Data to process —
* * *

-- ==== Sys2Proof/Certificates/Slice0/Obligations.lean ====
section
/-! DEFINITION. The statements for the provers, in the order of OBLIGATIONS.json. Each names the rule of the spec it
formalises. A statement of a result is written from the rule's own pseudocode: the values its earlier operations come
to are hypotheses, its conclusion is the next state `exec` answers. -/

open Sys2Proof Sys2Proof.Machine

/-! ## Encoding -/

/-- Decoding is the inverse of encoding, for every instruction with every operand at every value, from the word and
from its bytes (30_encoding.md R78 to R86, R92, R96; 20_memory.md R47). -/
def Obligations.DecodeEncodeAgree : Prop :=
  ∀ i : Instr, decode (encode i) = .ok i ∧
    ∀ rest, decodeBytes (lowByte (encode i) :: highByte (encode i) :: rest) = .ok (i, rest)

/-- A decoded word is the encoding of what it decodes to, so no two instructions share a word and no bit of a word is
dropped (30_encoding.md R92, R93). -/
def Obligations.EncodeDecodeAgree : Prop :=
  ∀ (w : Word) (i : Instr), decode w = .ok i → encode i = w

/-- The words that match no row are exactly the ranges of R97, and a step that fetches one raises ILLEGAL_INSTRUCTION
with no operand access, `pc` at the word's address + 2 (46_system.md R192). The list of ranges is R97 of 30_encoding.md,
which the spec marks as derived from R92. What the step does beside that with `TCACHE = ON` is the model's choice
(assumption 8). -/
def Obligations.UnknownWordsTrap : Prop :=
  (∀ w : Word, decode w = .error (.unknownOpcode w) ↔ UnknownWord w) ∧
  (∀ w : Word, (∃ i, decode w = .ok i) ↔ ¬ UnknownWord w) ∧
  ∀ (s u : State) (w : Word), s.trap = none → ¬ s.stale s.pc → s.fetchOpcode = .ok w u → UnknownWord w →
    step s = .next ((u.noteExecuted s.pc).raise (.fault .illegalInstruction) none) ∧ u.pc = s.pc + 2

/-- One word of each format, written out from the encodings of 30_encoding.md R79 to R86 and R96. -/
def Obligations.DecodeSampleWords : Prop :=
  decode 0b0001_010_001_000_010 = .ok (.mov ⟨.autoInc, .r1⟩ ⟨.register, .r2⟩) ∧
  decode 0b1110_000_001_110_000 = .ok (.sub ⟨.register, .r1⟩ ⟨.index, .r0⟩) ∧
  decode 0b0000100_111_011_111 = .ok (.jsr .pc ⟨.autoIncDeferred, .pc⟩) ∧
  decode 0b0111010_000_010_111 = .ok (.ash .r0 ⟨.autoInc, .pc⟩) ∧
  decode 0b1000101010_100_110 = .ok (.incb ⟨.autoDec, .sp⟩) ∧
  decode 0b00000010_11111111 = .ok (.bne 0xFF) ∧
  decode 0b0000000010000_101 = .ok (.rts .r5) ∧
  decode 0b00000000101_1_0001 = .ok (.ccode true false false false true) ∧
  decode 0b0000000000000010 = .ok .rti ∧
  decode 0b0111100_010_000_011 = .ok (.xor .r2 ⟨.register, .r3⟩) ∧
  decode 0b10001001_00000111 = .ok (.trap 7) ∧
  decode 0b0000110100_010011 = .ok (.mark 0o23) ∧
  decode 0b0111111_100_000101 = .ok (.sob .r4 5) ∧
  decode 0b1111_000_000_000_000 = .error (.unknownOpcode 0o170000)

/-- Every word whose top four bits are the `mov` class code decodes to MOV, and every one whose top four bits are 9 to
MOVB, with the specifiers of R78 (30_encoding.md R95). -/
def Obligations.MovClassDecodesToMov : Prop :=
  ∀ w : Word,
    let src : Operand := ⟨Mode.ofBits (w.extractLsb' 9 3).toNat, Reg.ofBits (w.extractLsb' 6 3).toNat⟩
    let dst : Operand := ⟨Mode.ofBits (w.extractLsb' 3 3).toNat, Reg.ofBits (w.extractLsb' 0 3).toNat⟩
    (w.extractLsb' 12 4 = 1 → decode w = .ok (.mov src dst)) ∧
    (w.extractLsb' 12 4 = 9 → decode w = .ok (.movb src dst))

* * *

Required action — Find the word "written" in the entries above, then copy each line that holds it.

Task response —
formalises. A statement of a result is written from the rule's own pseudocode: the values its earlier operations come
/-- One word of each format, written out from the encodings of 30_encoding.md R79 to R86 and R96. -/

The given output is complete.